Wednesday, 19 October 2016

Retailers - what are you selling?

I browsed and shopped in a major shopping centre yesterday and something really struck me. Retailers seem more and more indifferent to their customers than ever and customers seem less and less bothered. The reason I say this? It's all linked to customer service - or the lack of it. So many places I shopped or observed had long queues, tills that could have been opened and staff in the shop floor. But none ventured to connect the three and put the extra staff on the tills to reduce the queues. In fact on more than one occasion there were team members chatting to each other (whether it was work related or not I couldn't say) while very near to the queues at the tills and did nothing to either halt their conversation nor to deal with said queues.

What is the problem? Is there a problem? Has retail moved into a new phase?

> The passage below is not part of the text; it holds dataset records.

/-- Every well-formed form of AND, OR, XOR, ANDN, BOOL3, SHL, SHR, SAR, ROT, SHF, BFX, BFI, PRMT, POPC, CLZ, CTZ and BREV completes wherever its
group may act, its sources can be read and its destination exists: the destination holds the function of the values read in every lane that runs,
and nothing else has changed (R146, R149, R150). -/
def Obligations.BitOperations : Prop :=
  (∀ p w, WF.and_32 p w = true → Computes (.and_32 p w) p w (Dst.ofCode w.d) 1 (ab32 w) (fun _ => one (word2 (· &&& ·)))) ∧
  (∀ p w x, WF.and_64 p w x = true → Computes (.and_64 p w x) p w (dstD w x) 1 (abImm immZ w x) (fun _ => one (word2 (· &&& ·)))) ∧
  (∀ p w x lit, WF.and_96 p w x lit = true → Computes (.and_96 p w x lit) p w (dstD w x) 1 (abLit w x lit) (fun _ => one (word2 (· &&& ·)))) ∧
  (∀ p w, WF.or_32 p w = true → Computes (.or_32 p w) p w (Dst.ofCode w.d) 1 (ab32 w) (fun _ => one (word2 (· ||| ·)))) ∧
  (∀ p w x, WF.or_64 p w x = true → Computes (.or_64 p w x) p w (dstD w x) 1 (abImm immZ w x) (fun _ => one (word2 (· ||| ·)))) ∧
  (∀ p w x lit, WF.or_96 p w x lit = true → Computes (.or_96 p w x lit) p w (dstD w x) 1 (abLit w x lit) (fun _ => one (word2 (· ||| ·)))) ∧
  (∀ p w, WF.xor_32 p w = true → Computes (.xor_32 p w) p w (Dst.ofCode w.d) 1 (ab32 w) (fun _ => one (word2 (· ^^^ ·)))) ∧
  (∀ p w x, WF.xor_64 p w x = true → Computes (.xor_64 p w x) p w (dstD w x) 1 (abImm immZ w x) (fun _ => one (word2 (· ^^^ ·)))) ∧
  (∀ p w x lit, WF.xor_96 p w x lit = true → Computes (.xor_96 p w x lit) p w (dstD w x) 1 (abLit w x lit) (fun _ => one (word2 (· ^^^ ·)))) ∧
  (∀ p w, WF.andn_32 p w = true → Computes (.andn_32 p w) p w (Dst.ofCode w.d) 1 (ab32 w) (fun _ => one (word2 (fun a b => a &&& ~~~b)))) ∧
  (∀ p w x, WF.andn_64 p w x = true → Computes (.andn_64 p w x) p w (dstD w x) 1 (abImm immZ w x) (fun _ => one (word2 (fun a b => a &&& ~~~b)))) ∧
  (∀ p w x lit, WF.andn_96 p w x lit = true → Computes (.andn_96 p w x lit) p w (dstD w x) 1 (abLit w x lit) (fun _ => one (word2 (fun a b => a &&& ~~~b)))) ∧
  (∀ p w x, WF.bool3_64 p w x = true → Computes (.bool3_64 p w x) p w (dstD w x) 1 (abc64 w x) (fun _ => one (word3 (bool3W (field x.hi 0 8))))) ∧
  (∀ p w x lit, WF.bool3_96 p w x lit = true → Computes (.bool3_96 p w x lit) p w (dstD w x) 1 (abcLit w x lit) (fun _ => one (word3 (bool3W (field x.hi 0 8))))) ∧
  (∀ p w, WF.shl_32 p w = true → Computes (.shl_32 p w) p w (Dst.ofCode w.d) 1 (ab32 w) (fun _ => one (word2 shlW))) ∧
  (∀ p w x, WF.shl_64 p w x = true → Computes (.shl_64 p w x) p w (dstD w x) 1 (abImm immZ w x) (fun _ => one (word2 shlW))) ∧
  (∀ p w x lit, WF.shl_96 p w x lit = true → Computes (.shl_96 p w x lit) p w (dstD w x) 1 (abLit w x lit) (fun _ => one (word2 shlW))) ∧
  (∀ p w, WF.shr_32 p w = true → Computes (.shr_32 p w) p w (Dst.ofCode w.d) 1 (ab32 w) (fun _ => one (word2 shrW))) ∧
  (∀ p w x, WF.shr_64 p w x = true → Computes (.shr_64 p w x) p w (dstD w x) 1 (abImm immZ w x) (fun _ => one (word2 shrW))) ∧
  (∀ p w x lit, WF.shr_96 p w x lit = true → Computes (.shr_96 p w x lit) p w (dstD w x) 1 (abLit w x lit) (fun _ => one (word2 shrW))) ∧
  (∀ p w, WF.sar_32 p w = true → Computes (.sar_32 p w) p w (Dst.ofCode w.d) 1 (ab32 w) (fun _ => one (word2 sarW))) ∧
  (∀ p w x, WF.sar_64 p w x = true → Computes (.sar_64 p w x) p w (dstD w x) 1 (abImm immZ w x) (fun _ => one (word2 sarW))) ∧
  (∀ p w x lit, WF.sar_96 p w x lit = true → Computes (.sar_96 p w x lit) p w (dstD w x) 1 (abLit w x lit) (fun _ => one (word2 sarW))) ∧
  (∀ p w, WF.rot_32 p w = true → Computes (.rot_32 p w) p w (Dst.ofCode w.d) 1 (ab32 w) (fun _ => one (word2 rotW))) ∧
  (∀ p w x, WF.rot_64 p w x = true → Computes (.rot_64 p w x) p w (dstD w x) 1 (abImm immZ w x) (fun _ => one (word2 rotW))) ∧
  (∀ p w x lit, WF.rot_96 p w x lit = true → Computes (.rot_96 p w x lit) p w (dstD w x) 1 (abLit w x lit) (fun _ => one (word2 rotW))) ∧
  (∀ p w, WF.shf_32 p w = true → Computes (.shf_32 p w) p w (Dst.ofCode w.d) 1 (abc32 w) (fun _ => one (word3 (shfW false)))) ∧
  (∀ p w x, WF.shf_64 p w x = true → Computes (.shf_64 p w x) p w (dstD w x) 1 (abc64 w x) (fun _ => one (word3 (shfW (x.hi.getLsbD 0))))) ∧
  (∀ p w x lit, WF.shf_96 p w x lit = true → Computes (.shf_96 p w x lit) p w (dstD w x) 1 (abcLit w x lit) (fun _ => one (word3 (shfW (x.hi.getLsbD 0))))) ∧
  (∀ p w, WF.bfx_32 p w = true → Computes (.bfx_32 p w) p w (Dst.ofCode w.d) 1 (ab32 w) (fun _ => one (word2 (bfxW false)))) ∧
  (∀ p w x, WF.bfx_64 p w x = true → Computes (.bfx_64 p w x) p w (dstD w x) 1 (abImm immZ w x) (fun _ => one (word2 (bfxW (typeC x))))) ∧
  (∀ p w x lit, WF.bfx_96 p w x lit = true → Computes (.bfx_96 p w x lit) p w (dstD w x) 1 (abLit w x lit) (fun _ => one (word2 (bfxW (typeC x))))) ∧
  (∀ p w, WF.bfi_32 p w = true → Computes (.bfi_32 p w) p w (Dst.ofCode w.d) 1 (abc32 w) (fun _ => one (word3 bfiW))) ∧
  (∀ p w x, WF.bfi_64 p w x = true → Computes (.bfi_64 p w x) p w (dstD w x) 1 (abcImm immZ w x) (fun _ => one (word3 bfiW))) ∧
  (∀ p w x lit, WF.bfi_96 p w x lit = true → Computes (.bfi_96 p w x lit) p w (dstD w x) 1 (abcLit w x lit) (fun _ => one (word3 bfiW))) ∧
  (∀ p w, WF.prmt_32 p w = true → Computes (.prmt_32 p w) p w (Dst.ofCode w.d) 1 (abc32 w) (fun _ => one (word3 prmtW))) ∧
  (∀ p w x, WF.prmt_64 p w x = true → Computes (.prmt_64 p w x) p w (dstD w x) 1 (abcImm immZ w x) (fun _ => one (word3 prmtW))) ∧
  (∀ p w x lit, WF.prmt_96 p w x lit = true → Computes (.prmt_96 p w x lit) p w (dstD w x) 1 (abcLit w x lit) (fun _ => one (word3 prmtW))) ∧
  (∀ p w, WF.popc p w = true → Computes (.popc p w) p w (Dst.ofCode w.d) 1 [(w.luA, .code w.a)] (fun _ => one (word1 popcW))) ∧
  (∀ p w, WF.clz p w = true → Computes (.clz p w) p w (Dst.ofCode w.d) 1 [(w.luA, .code w.a)] (fun _ => one (word1 clzW))) ∧
  (∀ p w, WF.ctz p w = true → Computes (.ctz p w) p w (Dst.ofCode w.d) 1 [(w.luA, .code w.a)] (fun _ => one (word1 ctzW))) ∧
  (∀ p w, WF.brev p w = true → Computes (.brev p w) p w (Dst.ofCode w.d) 1 [(w.luA, .code w.a)] (fun _ => one (word1 brevW)))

I think that there is a problem because the customer deserves better when there are resources available. I have worked for and with retailers for a very long time  and it has always been a huge focus on serving the customers waiting at the till. If every retailer develops the attitude that this isn't important at the same time then the customer loses out. But if only the slack retailers develop this attitude then the smart retailer can win.

Lack of management presence
I see a real lack of management presence on the shop floors of UK retailers and it creates an issue. Wether this is a change in strategy or the fact that management teams have other priorities I don't know but I do see a large movement away from supervision and this leads to self-supervision. People will often make the decisions that makes life easier for them and not necessarily the customer. What I witnessed yesterday was people finding shop floor tasks easier than serving at the till and abandoning customers. With a management presence on these shop floors this wouldn't be allowed to happen.

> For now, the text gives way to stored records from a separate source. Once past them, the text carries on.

/-! A change of a part is the part set to its changed value. -/

@[simp] theorem modWarp_eq (s : State) (w : Nat) (f : Warp → Warp) : s.modWarp w f = s.setWarp w (f (s.warp w)) := rfl
@[simp] theorem modVd_eq (s : State) (v : Nat) (f : VD → VD) : s.modVd v f = s.setVd v (f (s.vd v)) := rfl
@[simp] theorem modGrid_eq (s : State) (g : Nat) (f : Grid → Grid) : s.modGrid g f = s.setGrid g (f (s.grid g)) := rfl
@[simp] theorem modBlock_eq (s : State) (g b : Nat) (f : Block → Block) : s.modBlock g b f = s.setBlock g b (f (s.block g b)) := rfl
@[simp] theorem modDie_eq (s : State) (d : Nat) (f : Die → Die) : s.modDie d f = s.setDie d (f (s.die d)) := rfl
@[simp] theorem modCore_eq (s : State) (n : Nat) (f : Core → Core) : s.modCore n f = s.setCore n (f (s.core n)) := rfl
@[simp] theorem modQuad_eq (s : State) (q : Nat) (f : Quad → Quad) : s.modQuad q f = s.setQuad q (f (s.quad q)) := rfl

I think that contrary to popular belief there is a need for middle management to look after the relationship between shop floor staff and their customers. This protects the company's bottom line far better than cutting costs.

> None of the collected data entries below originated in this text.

theorem store_apply_completes (s : State) (f : Nat) (x : Flight) (hx : flight? s f = some x) (hgo : mayGoHome s x = true) :
    ∃ t, Completes (.store_apply_at_home f) s t ∧
      Frame (fun _ _ => False) (fun _ _ => False) (fun _ => False) (fun d l => match x.op with
        | .store bs => l.host = x.host ∧ x.pa ≤ l.pa ∧ l.pa < x.pa + bs.length ∧ (x.host = true ∨ d = homeDie x.pa)
        | .label => False
        | .rdm _ ty lanes _ _ => ∃ y, y ∈ lanes ∧ l.host = false ∧ d = homeDie y.pa ∧ y.pa ≤ l.pa ∧ l.pa < y.pa + atomBytes ty) s t ∧
      ∀ bs, x.op = .store bs →
        ((x.host = true ∨ s.dominates x.vd (s.labelLoc (homeDie x.pa) ⟨false, x.pa⟩) x.lbl = true) →
          (x.host = true → t.hostMem.bytes = writeBytes s.hostMem.bytes x.pa bs) ∧
          (x.host = false → (t.die (homeDie x.pa)).copy = ((s.applyAt (homeDie x.pa) x.pa bs x.clock x.src).die (homeDie x.pa)).copy)) ∧
        (x.host = false → s.dominates x.vd (s.labelLoc (homeDie x.pa) ⟨false, x.pa⟩) x.lbl = false → ∀ d l, t.readMem d l = s.readMem d l) := by
  refine ⟨_, completes_did (store_apply_runs hx hgo), ?_, fun bs hop => ⟨fun hdom => ?_, fun hh hdom d l => ?_⟩⟩
  · exact (((wentHome_touches s x).before (rankAfter_calm ..)).before (report_calm ..)).frame
  · obtain ⟨hhost, hdies⟩ := wentHome_applied hop hdom
    refine ⟨fun hh => ?_, fun hh => ?_⟩
    · exact (congrArg Copy.bytes (rankAfter_hostMem (wentHome s x) x)).trans (hhost hh)
    · refine (rankAfter_copy (wentHome s x) x (homeDie x.pa)).trans ?_
      simp only [State.die, hdies hh]
  · exact Calm.memory_eq (((wentHome_refused hop hh hdom).trans (rankAfter_calm _ x)).trans (report_calm _ .done)) d l

/-! REPLICA_APPLY (R51 to R53). -/

/-- What a die leaves that applies a write that its home has applied. -/
def replicated (s : State) (d : Nat) (x : Flight) : State :=
  match x.op with
  | .store bs =>
    let s := s.applyAt d x.pa bs x.clock x.src
    if x.floating then raiseAt s x.vd d ⟨false, x.pa⟩ x.lbl else s
  | _ => (raiseAt s x.vd d ⟨false, x.pa⟩ x.lbl).setClock d (clockMax (s.clockOf d) x.clock)

theorem replica_runs {s : State} {d f : Nat} {x : Flight} (hx : flight? s f = some x) (hhome : x.atHome = true) (hhost : x.host = false)
    (hnew : x.applied.contains d = false) (hlive : s.liveDies.contains d = true) (hmay : s.mayApply d x = true)
    (hclear : s.blocked ⟨false, x.pa⟩ = false) :
    exec (.replica_apply d f) s = did ((setFlight (replicated s d x) { x with applied := x.applied ++ [d] }).retireFlights) := by
  change execReplicaApply d f s = _
  unfold execReplicaApply
  rw [hx]
  dsimp only
  rw [hhome, hhost, hnew, hlive, hmay, hclear, if_neg (by simp)]
  rfl

/-- The bytes of a store at die `d`; no byte for another write. -/
def replicaSpan (x : Flight) (d d' : Nat) (l : Loc) : Prop :=
  ∃ bs, x.op = .store bs ∧ d' = d ∧ l.host = false ∧ x.pa ≤ l.pa ∧ l.pa < x.pa + bs.length

theorem replicated_touches (s : State) (d : Nat) (x : Flight) : Touches (replicaSpan x d) s (replicated s d x) := by
  unfold replicated
  split
  · rename_i bs hop
    have h := (applyAt_touches s d x.pa bs x.clock x.src).mono (N := replicaSpan x d) (fun d' l hin => ⟨bs, hop, hin⟩)
    dsimp only
    split
    · exact h.before (raiseAt_calm ..)
    · exact h
  · exact Touches.of_calm ((raiseAt_calm ..).trans (setClock_calm ..))

theorem setLabelAt_bytes (s : State) (d : Nat) (l : Loc) (h : Label) (k : Nat) : ((s.setLabelAt d l h).die k).copy.bytes = (s.die k).copy.bytes := by
  unfold State.setLabelAt
  split
  · rfl
  · by_cases hk : k = d
    · subst hk
      by_cases h9 : k < 9
      · simp [State.die_setDie _ _ h9]
      · simp [State.setDie, h9]
    · simp [State.die_setDie_ne _ _ hk]

theorem raiseAt_bytes (s : State) (v d : Nat) (l : Loc) (h : Label) (k : Nat) : ((raiseAt s v d l h).die k).copy.bytes = (s.die k).copy.bytes := by
  have hdies := (joinVd_near s v (s.labelLoc d l) h).1.dies
  exact (setLabelAt_bytes ..).trans (congrArg (fun ds : List Die => ((ds[k]?).getD Die.reset).copy.bytes) hdies)

theorem replicated_bytes {s : State} {d : Nat} {x : Flight} {bs : List Byte} (hop : x.op = .store bs) :
    ((replicated s d x).die d).copy.bytes = ((s.applyAt d x.pa bs x.clock x.src).die d).copy.bytes := by
  unfold replicated
  rw [hop]
  dsimp only
  split
  · exact raiseAt_bytes ..
  · rfl

theorem replica_completes (s : State) (d f : Nat) (x : Flight) (hx : flight? s f = some x) (hhome : x.atHome = true) (hhost : x.host = false)
    (hnew : x.applied.contains d = false) (hlive : s.liveDies.contains d = true) (hmay : s.mayApply d x = true)
    (hclear : s.blocked ⟨false, x.pa⟩ = false) :
    ∃ t, Completes (.replica_apply d f) s t ∧
      Frame (fun _ _ => False) (fun _ _ => False) (fun _ => False) (fun d' l =>
        ∃ bs, x.op = .store bs ∧ d' = d ∧ l.host = false ∧ x.pa ≤ l.pa ∧ l.pa < x.pa + bs.length) s t ∧
      ∀ bs, x.op = .store bs → (t.die d).copy.bytes = ((s.applyAt d x.pa bs x.clock x.src).die d).copy.bytes :=
  ⟨_, completes_did (replica_runs hx hhome hhost hnew hlive hmay hclear),
    (((replicated_touches s d x).before (landed_calm ..)).before (report_calm ..)).frame, fun _ hop => replicated_bytes hop⟩

/-! HBM_WINDOW_WRITE (R51, R402). -/

theorem issueFlight_calm (s : State) (f : Flight) : Calm s (s.issueFlight f id) := by
  unfold State.issueFlight
  extract_lets f' s' here g s'' t
  have hclock : Calm s s' := setClock_calm ..
  have hact : Calm s s'' := by
    refine hclock.trans ?_
    simp only [s'']
    split <;> exact Touches.refl _
  have hnew : Calm s t := hact.trans (newFlights_calm ..)
  split
  · exact hnew.trans (rank_calm ..)
  · exact hnew

/-- A piece of a host-port write is put in flight, or ignored beyond the last slice. -/
def windowPiece (s : State) (e : Nat × List Byte) : State :=
  if 288 * 2 ^ 32 ≤ e.1 then s
  else (s.touchFrame e.1).issueFlight (State.mkFlight 0 9 0 ⟨false, e.1⟩ 0#64 (.store e.2) 0#8 0#64 0#32 1 0) id

theorem windowPiece_calm (s : State) (e : Nat × List Byte) : Calm s (windowPiece s e) := by
  unfold windowPiece
  split
  · exact Touches.refl s
  · exact (touchFrame_calm ..).trans (issueFlight_calm ..)

theorem hbm_window_write_runs {s : State} {req : Req} {pa : Nat} {bytes : List Byte} (h : isHv s req = true) :
    exec (.hbm_window_write req pa bytes) s = did ((cutLines bytes.length pa bytes).foldl windowPiece s) := by
  change execHbmWindowWrite req pa bytes s = _
  unfold execHbmWindowWrite hvWrite
  rw [if_pos h]
  rfl

/-- Bytes that lie in one line are one piece. -/
theorem cutLines_one {pa : Nat} {bytes : List Byte} (hne : bytes ≠ []) (hfit : pa % 64 + bytes.length ≤ 64) :
    cutLines bytes.length pa bytes = [(pa, bytes)] := by
  have hk : bytes.length ≤ 64 - pa % 64 := by omega
  have htake : bytes.take (64 - pa % 64) = bytes := List.take_of_length_le hk
  have hdrop : bytes.drop (64 - pa % 64) = [] := List.drop_of_length_le hk
  have hempty : bytes.isEmpty = false := by simpa using hne
  obtain ⟨n, hn⟩ := Nat.exists_eq_succ_of_ne_zero (fun h => hne (List.length_eq_zero_iff.mp h))
  rw [hn]
  simp only [cutLines, hempty, htake, hdrop, Bool.false_eq_true, if_false]
  cases n <;> simp [cutLines]

/-- A flight whose home is not its source is put in flight, and is not at home. -/
theorem issueFlight_inFlight (s : State) (f : Flight) (h : homeDie f.pa ≠ f.src) :
    ∃ g, g ∈ (s.issueFlight f id).flights ∧ g.src = f.src ∧ g.host = f.host ∧ g.pa = f.pa ∧ g.op = f.op ∧ g.atHome = false := by
  unfold State.issueFlight
  extract_lets f' s' here g s'' t
  have hhere : here = false := by simp [here, f', h]
  refine ⟨g, ?_, rfl, rfl, rfl, rfl, hhere⟩
  have hmem : g ∈ t.flights := List.mem_append_right _ (List.mem_singleton.mpr rfl)
  split
  · simpa [State.rank, State.modStack] using hmem
  · exact hmem

theorem hbm_window_write_completes (s : State) (req : Req) (pa : Nat) (bytes : List Byte) (h : isHv s req = true) :
    ∃ t, Completes (.hbm_window_write req pa bytes) s t ∧ Quiet s t ∧
      (bytes ≠ [] → pa % 64 + bytes.length ≤ 64 → pa < 288 * 2 ^ 32 →
        ∃ f, f ∈ t.flights ∧ f.src = 9 ∧ f.host = false ∧ f.pa = pa ∧ f.op = .store bytes ∧ f.atHome = false) := by
  refine ⟨_, completes_did (hbm_window_write_runs h), ?_, fun hne hfit hlt => ?_⟩
  · exact Calm.quiet ((Touches.foldl windowPiece _ s windowPiece_calm).trans (report_calm ..))
  · have hhome : homeDie pa ≠ 9 := by simp only [homeDie]; omega
    rw [cutLines_one hne hfit, List.foldl_cons, List.foldl_nil, windowPiece, if_neg (by omega)]
    exact issueFlight_inFlight (s.touchFrame pa) _ hhome

end Sys2Proof.Machine
end

section
/-! SUPPORT. A trap that enters the handler (R209, R212), and delivery faults (R189). -/

namespace Sys2Proof.Machine

open Sys2Proof

/-! Notices (R215). -/

/-- What a delivery of queue entries leaves: warps but for their queues, the report, and the bytes of memory. -/
structure Noticed (s t : State) : Prop where
  warps : ∀ w, { t.warp w with queues := [] } = { s.warp w with queues := [] }
  report : t.report = s.report
  memory : ∀ d l, t.readMem d l = s.readMem d l

theorem Noticed.refl (s : State) : Noticed s s := ⟨fun _ => rfl, rfl, fun _ _ => rfl⟩

theorem Noticed.trans {s t r : State} (h : Noticed s t) (h' : Noticed t r) : Noticed s r :=
  ⟨fun w => (h'.warps w).trans (h.warps w), h'.report.trans h.report, fun d l => (h'.memory d l).trans (h.memory d l)⟩

theorem setQueue_noticed (s : State) (w q : Nat) (u : Queue) : Noticed s (s.setWarp w ((s.warp w).setQueue q u)) := by
  refine ⟨fun k => ?_, rfl, readMem_congr rfl rfl rfl rfl⟩
  rw [State.warp_setWarp_eq]
  split
  · rename_i hk; rw [hk]; rfl
  · rfl

theorem gfRecord_report (s : State) (v kind g w : Nat) (pc : DWord) (bs : List Byte) : (gfRecord s v kind g w pc bs).report = s.report := by
  unfold gfRecord
  dsimp only
  split <;> rfl

theorem gfRecord_noticed (s : State) (v kind g w : Nat) (pc : DWord) (bs : List Byte) : Noticed s (gfRecord s v kind g w pc bs) :=
  ⟨fun k => by simp only [State.warp, gfRecord_warps], gfRecord_report .., Calm.memory_eq (gfRecord_calm ..)⟩

theorem deliverEntry_noticed (s : State) (w q kind : Nat) (e : QEntry) : Noticed s (deliverEntry s w q kind e) := by
  unfold deliverEntry
  dsimp only
  split
  · exact gfRecord_noticed ..
  · split <;> exact setQueue_noticed ..

theorem trapNotices_noticed (s : State) (g b serial cause slot : Nat) (delivery killed double : Bool) (heir : Option Nat) (lbl : Label) :
    Noticed s (trapNotices s g b serial cause slot delivery killed double heir lbl) := by
  unfold trapNotices
  refine foldl_related Noticed.refl Noticed.trans _ (fun s w => ?_) _ s
  split
  · exact deliverEntry_noticed ..
  · exact Noticed.refl s

/-! The handler is entered (R212). -/

/-- A warp without its flags, its queues and its cue buffer. -/
def Warp.faced (x : Warp) : Warp := { x with flags := 0#8, flagLabel := 0#8, queues := [], cue := Option.none }

/-- The warp in its handler, the record of a trap in s24 to s31. -/
def Warp.inHandler (x : Warp) (i : SubId) (r : TrapInfo) (lbl : Label) : Warp :=
  { x with
    shadow := if x.handler then x.shadow else regsFrom x.s 24 8
    s := regsFrom x.s 0 24 ++ trapRecord r lbl
    handler := true, handlerSub := i }

theorem Warp.inHandler_faced {x y : Warp} (h : x.faced = y.faced) (i : SubId) (r : TrapInfo) (lbl : Label) :
    (x.inHandler i r lbl).faced = (y.inHandler i r lbl).faced := (congrArg (fun z : Warp => (z.inHandler i r lbl).faced) h :)

theorem Warp.setSub_faced {x y : Warp} (h : x.faced = y.faced) (u : SubWarp) : (x.setSub u).faced = (y.setSub u).faced :=
  (congrArg (fun z : Warp => (z.setSub u).faced) h :)

/-- What the entry into the handler leaves of the warp, of the report and of memory. -/
structure HandlerEntered (w : Nat) (u : SubWarp) (r : TrapInfo) (s t : State) : Prop where
  warp : ∃ lbl n, (t.warp w).faced =
    (((s.warp w).inHandler u.id r lbl).setSub { u with pc := (s.record w).handler, matched := false, stamp := n, hold := .ready }).faced
  report : t.report = s.report
  memory : ∀ d l, t.readMem d l = s.readMem d l

/-- The latches are dropped and the warp's operation withdrawn, the region committed. -/
def leaveGroup (s : State) (w : Nat) : State := withdraw (dropLatches (commit s w) (s.warp w).quad) w

theorem setWarp_record (s : State) (w : Nat) {x : Warp} (h : x.grid = (s.warp w).grid) : (s.setWarp w x).record w = s.record w := by
  simp only [State.record, State.warp_setWarp, State.setWarp_get_grid, h]

theorem leaveGroup_faced (s : State) (w : Nat) : ((leaveGroup s w).warp w).faced = (s.warp w).faced := by
  change ((commit s w).warp w).faced = _
  rw [commit, State.modWarp_eq, State.warp_setWarp]
  rfl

Cost control isn't everything
There is a drive with many retailers to keep down the costs and reduce waste. While I applaud this general idea there is more to retail than this. If you cut one cost too much (particularly if it is staffing) then you lose the balance between price and service and your customers go elsewhere.

It all comes back to the initial question of "what are you selling?" I don't believe that a store is simply selling the stock on their shelves. They are selling emotions and thoughts-

  • The feeling that tou have the latest fashions
  • The feeling that you offer great value
  • The feeling that you are on-trend
  • The feeling that you only sell quality products

But this isn't enough without the customer service to back up the proposition. I queued for 10 minutes  yesterday to but two T-shirts from a quality and hugely popular clothing retailer yesterday because the staff on the shop floor didn't react to the queues. In fact I'd say that the store is proud of its queues because they rarely work hard to reduce them. I won't shop there again.